[Start of Attachment]

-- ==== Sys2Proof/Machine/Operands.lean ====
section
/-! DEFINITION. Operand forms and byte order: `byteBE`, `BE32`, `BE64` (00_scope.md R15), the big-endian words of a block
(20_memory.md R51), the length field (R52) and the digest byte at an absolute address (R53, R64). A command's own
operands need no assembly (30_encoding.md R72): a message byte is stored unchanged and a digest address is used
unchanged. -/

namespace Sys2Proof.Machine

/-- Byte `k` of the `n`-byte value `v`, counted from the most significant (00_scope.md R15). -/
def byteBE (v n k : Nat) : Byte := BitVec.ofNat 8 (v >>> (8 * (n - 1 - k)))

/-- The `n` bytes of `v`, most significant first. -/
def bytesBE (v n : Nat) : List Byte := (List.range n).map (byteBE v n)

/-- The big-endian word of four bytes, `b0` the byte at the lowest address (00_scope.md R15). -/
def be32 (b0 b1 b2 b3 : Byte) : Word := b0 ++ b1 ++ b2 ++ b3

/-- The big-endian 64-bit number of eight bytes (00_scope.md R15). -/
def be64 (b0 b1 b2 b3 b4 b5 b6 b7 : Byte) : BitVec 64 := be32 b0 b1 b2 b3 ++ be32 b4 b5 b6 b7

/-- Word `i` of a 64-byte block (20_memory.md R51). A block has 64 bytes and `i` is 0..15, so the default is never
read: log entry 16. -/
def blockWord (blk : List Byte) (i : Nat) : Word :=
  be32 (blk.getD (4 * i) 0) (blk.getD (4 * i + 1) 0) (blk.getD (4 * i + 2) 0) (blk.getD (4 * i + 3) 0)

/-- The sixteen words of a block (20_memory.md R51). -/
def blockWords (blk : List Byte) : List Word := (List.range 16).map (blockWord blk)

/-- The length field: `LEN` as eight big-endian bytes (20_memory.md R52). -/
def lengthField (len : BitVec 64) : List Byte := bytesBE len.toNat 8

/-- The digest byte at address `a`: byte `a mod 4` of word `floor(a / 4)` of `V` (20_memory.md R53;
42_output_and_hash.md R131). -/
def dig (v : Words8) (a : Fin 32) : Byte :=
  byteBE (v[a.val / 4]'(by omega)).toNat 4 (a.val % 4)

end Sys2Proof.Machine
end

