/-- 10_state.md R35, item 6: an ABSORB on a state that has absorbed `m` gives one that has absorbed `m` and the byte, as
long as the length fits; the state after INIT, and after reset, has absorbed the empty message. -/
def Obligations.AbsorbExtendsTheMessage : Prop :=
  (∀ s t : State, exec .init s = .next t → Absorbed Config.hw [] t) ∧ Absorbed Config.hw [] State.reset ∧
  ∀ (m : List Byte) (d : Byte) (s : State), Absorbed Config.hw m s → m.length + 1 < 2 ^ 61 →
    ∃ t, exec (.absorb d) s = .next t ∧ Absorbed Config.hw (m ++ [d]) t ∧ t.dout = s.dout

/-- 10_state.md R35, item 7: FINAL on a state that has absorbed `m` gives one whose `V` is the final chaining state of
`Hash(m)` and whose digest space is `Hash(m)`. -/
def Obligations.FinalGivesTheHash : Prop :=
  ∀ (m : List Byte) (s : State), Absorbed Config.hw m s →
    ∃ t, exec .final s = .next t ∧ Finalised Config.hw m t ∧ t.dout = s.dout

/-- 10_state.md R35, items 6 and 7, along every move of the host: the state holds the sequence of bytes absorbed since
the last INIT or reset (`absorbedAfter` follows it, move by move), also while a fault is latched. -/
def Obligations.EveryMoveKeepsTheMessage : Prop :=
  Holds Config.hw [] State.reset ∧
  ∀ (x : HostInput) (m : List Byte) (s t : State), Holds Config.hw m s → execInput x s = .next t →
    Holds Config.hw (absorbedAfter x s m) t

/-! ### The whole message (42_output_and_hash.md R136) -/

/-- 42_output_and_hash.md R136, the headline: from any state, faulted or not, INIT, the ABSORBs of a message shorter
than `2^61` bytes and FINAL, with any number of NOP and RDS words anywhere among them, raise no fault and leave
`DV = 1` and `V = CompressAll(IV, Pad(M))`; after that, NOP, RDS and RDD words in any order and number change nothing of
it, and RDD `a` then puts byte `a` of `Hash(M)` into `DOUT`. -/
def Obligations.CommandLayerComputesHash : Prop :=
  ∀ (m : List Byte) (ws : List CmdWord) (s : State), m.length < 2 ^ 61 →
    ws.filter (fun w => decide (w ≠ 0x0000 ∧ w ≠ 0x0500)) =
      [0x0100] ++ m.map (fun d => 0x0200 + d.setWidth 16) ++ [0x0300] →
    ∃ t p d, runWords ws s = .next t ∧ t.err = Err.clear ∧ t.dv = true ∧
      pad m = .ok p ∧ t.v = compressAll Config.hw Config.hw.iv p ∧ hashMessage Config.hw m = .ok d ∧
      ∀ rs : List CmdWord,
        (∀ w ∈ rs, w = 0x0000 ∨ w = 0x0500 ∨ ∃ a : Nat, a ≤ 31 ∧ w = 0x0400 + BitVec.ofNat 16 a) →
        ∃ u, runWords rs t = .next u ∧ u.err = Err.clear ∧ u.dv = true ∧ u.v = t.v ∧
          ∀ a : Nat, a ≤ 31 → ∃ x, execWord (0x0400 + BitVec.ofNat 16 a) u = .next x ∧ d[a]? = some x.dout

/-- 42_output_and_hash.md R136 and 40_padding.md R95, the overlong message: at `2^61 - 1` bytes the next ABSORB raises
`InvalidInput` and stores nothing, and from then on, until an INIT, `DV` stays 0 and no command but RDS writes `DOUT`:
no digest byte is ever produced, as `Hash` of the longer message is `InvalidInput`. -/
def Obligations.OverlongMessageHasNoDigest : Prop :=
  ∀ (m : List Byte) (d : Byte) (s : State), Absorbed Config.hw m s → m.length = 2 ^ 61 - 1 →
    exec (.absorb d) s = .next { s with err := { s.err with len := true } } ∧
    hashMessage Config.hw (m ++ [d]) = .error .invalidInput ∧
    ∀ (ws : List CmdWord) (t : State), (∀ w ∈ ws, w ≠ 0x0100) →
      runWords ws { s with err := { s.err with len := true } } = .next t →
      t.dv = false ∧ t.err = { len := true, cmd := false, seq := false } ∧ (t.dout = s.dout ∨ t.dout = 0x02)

[End of Attachment]
[Start of Attachment]

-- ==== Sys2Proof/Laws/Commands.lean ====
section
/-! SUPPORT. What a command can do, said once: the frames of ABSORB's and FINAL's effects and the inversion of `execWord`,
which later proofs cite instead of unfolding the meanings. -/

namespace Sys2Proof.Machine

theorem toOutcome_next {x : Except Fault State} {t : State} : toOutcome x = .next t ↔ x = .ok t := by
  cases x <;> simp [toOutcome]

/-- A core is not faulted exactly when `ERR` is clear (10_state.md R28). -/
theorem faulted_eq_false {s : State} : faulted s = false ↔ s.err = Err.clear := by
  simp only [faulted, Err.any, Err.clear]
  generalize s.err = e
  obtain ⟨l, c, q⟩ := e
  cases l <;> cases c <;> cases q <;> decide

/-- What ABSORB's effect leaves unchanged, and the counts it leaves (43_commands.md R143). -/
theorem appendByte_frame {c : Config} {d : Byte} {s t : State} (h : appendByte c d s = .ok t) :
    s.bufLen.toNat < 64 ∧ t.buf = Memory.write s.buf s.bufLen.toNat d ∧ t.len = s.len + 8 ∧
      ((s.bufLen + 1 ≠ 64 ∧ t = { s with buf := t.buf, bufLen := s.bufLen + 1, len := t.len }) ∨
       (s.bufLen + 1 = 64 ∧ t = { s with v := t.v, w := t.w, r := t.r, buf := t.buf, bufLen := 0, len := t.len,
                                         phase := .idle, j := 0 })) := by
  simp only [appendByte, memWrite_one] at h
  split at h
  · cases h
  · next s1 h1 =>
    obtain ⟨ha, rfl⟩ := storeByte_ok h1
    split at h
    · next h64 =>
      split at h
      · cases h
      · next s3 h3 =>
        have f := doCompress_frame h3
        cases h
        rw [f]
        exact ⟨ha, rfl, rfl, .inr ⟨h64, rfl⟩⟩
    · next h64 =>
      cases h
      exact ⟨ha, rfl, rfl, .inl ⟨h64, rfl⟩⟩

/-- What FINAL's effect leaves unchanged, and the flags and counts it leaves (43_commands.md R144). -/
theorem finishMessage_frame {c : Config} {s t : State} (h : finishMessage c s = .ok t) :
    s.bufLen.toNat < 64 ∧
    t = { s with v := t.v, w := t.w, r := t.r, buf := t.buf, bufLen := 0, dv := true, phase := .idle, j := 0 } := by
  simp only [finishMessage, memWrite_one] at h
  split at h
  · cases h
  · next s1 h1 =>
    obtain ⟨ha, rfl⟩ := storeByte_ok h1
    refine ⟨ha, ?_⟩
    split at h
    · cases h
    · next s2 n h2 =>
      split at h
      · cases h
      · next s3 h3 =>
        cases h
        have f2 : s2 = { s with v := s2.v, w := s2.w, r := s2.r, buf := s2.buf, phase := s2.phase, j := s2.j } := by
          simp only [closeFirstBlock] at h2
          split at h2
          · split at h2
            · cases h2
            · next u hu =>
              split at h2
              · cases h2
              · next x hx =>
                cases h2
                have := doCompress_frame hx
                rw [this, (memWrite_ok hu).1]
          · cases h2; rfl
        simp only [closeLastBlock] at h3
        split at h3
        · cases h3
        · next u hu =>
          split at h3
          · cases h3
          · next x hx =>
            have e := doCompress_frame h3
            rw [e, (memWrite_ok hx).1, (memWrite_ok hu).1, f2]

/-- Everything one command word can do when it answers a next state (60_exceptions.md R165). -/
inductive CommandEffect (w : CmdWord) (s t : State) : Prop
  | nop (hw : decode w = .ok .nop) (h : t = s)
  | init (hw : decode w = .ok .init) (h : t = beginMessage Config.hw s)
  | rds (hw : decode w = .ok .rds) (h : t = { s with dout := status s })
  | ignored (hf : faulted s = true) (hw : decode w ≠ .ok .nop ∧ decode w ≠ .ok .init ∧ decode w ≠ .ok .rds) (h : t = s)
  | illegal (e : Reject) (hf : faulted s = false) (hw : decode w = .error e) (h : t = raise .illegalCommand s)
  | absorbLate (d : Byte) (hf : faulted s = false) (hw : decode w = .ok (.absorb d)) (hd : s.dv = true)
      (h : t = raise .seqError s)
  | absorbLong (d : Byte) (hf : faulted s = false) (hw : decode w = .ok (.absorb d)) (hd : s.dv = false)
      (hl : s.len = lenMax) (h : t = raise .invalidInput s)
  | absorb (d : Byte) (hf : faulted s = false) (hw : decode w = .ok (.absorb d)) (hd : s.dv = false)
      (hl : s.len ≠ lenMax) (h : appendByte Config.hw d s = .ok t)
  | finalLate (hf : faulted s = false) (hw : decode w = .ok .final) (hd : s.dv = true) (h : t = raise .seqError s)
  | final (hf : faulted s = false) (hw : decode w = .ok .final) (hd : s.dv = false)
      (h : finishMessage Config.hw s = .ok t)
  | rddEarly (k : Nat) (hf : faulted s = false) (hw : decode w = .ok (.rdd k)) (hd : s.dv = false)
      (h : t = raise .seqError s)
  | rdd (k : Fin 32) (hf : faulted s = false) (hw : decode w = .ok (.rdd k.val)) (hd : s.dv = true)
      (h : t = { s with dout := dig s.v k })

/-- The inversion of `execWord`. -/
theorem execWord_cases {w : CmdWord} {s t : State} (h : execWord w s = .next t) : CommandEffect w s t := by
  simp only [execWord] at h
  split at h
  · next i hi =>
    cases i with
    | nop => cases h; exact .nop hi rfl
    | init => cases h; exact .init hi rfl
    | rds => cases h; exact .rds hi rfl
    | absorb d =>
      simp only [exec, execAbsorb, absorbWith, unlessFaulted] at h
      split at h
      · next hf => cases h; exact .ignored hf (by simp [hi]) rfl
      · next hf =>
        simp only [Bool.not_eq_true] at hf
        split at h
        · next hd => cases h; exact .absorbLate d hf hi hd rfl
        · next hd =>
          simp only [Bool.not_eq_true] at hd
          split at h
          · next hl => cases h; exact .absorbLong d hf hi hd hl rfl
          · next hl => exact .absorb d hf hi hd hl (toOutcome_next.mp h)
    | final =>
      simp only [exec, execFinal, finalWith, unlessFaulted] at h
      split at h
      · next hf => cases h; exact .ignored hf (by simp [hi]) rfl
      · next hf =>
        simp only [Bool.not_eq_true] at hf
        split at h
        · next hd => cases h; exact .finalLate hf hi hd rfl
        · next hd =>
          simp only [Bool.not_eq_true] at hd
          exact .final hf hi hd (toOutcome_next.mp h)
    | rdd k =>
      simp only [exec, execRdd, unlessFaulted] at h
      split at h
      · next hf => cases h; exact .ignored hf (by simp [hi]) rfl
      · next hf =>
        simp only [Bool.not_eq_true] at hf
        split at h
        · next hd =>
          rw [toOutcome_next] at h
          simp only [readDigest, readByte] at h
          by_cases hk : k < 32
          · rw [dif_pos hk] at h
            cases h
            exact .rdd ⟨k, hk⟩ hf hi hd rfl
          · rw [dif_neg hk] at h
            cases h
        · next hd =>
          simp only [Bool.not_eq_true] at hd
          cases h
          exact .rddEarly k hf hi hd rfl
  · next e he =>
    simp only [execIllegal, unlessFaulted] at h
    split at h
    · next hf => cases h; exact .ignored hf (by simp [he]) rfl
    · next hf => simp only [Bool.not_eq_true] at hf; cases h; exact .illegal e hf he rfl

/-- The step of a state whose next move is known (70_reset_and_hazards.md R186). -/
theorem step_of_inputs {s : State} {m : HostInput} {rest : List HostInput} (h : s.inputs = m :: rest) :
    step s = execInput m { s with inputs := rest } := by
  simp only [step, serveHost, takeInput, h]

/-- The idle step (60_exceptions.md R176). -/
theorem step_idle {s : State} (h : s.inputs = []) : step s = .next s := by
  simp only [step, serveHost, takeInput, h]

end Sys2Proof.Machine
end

[End of Attachment]

→ What you have to do: Sift the data above for lines with "lenMax", then copy each one.

→ Solved problem:
      (hl : s.len = lenMax) (h : t = raise .invalidInput s)
      (hl : s.len ≠ lenMax) (h : appendByte Config.hw d s = .ok t)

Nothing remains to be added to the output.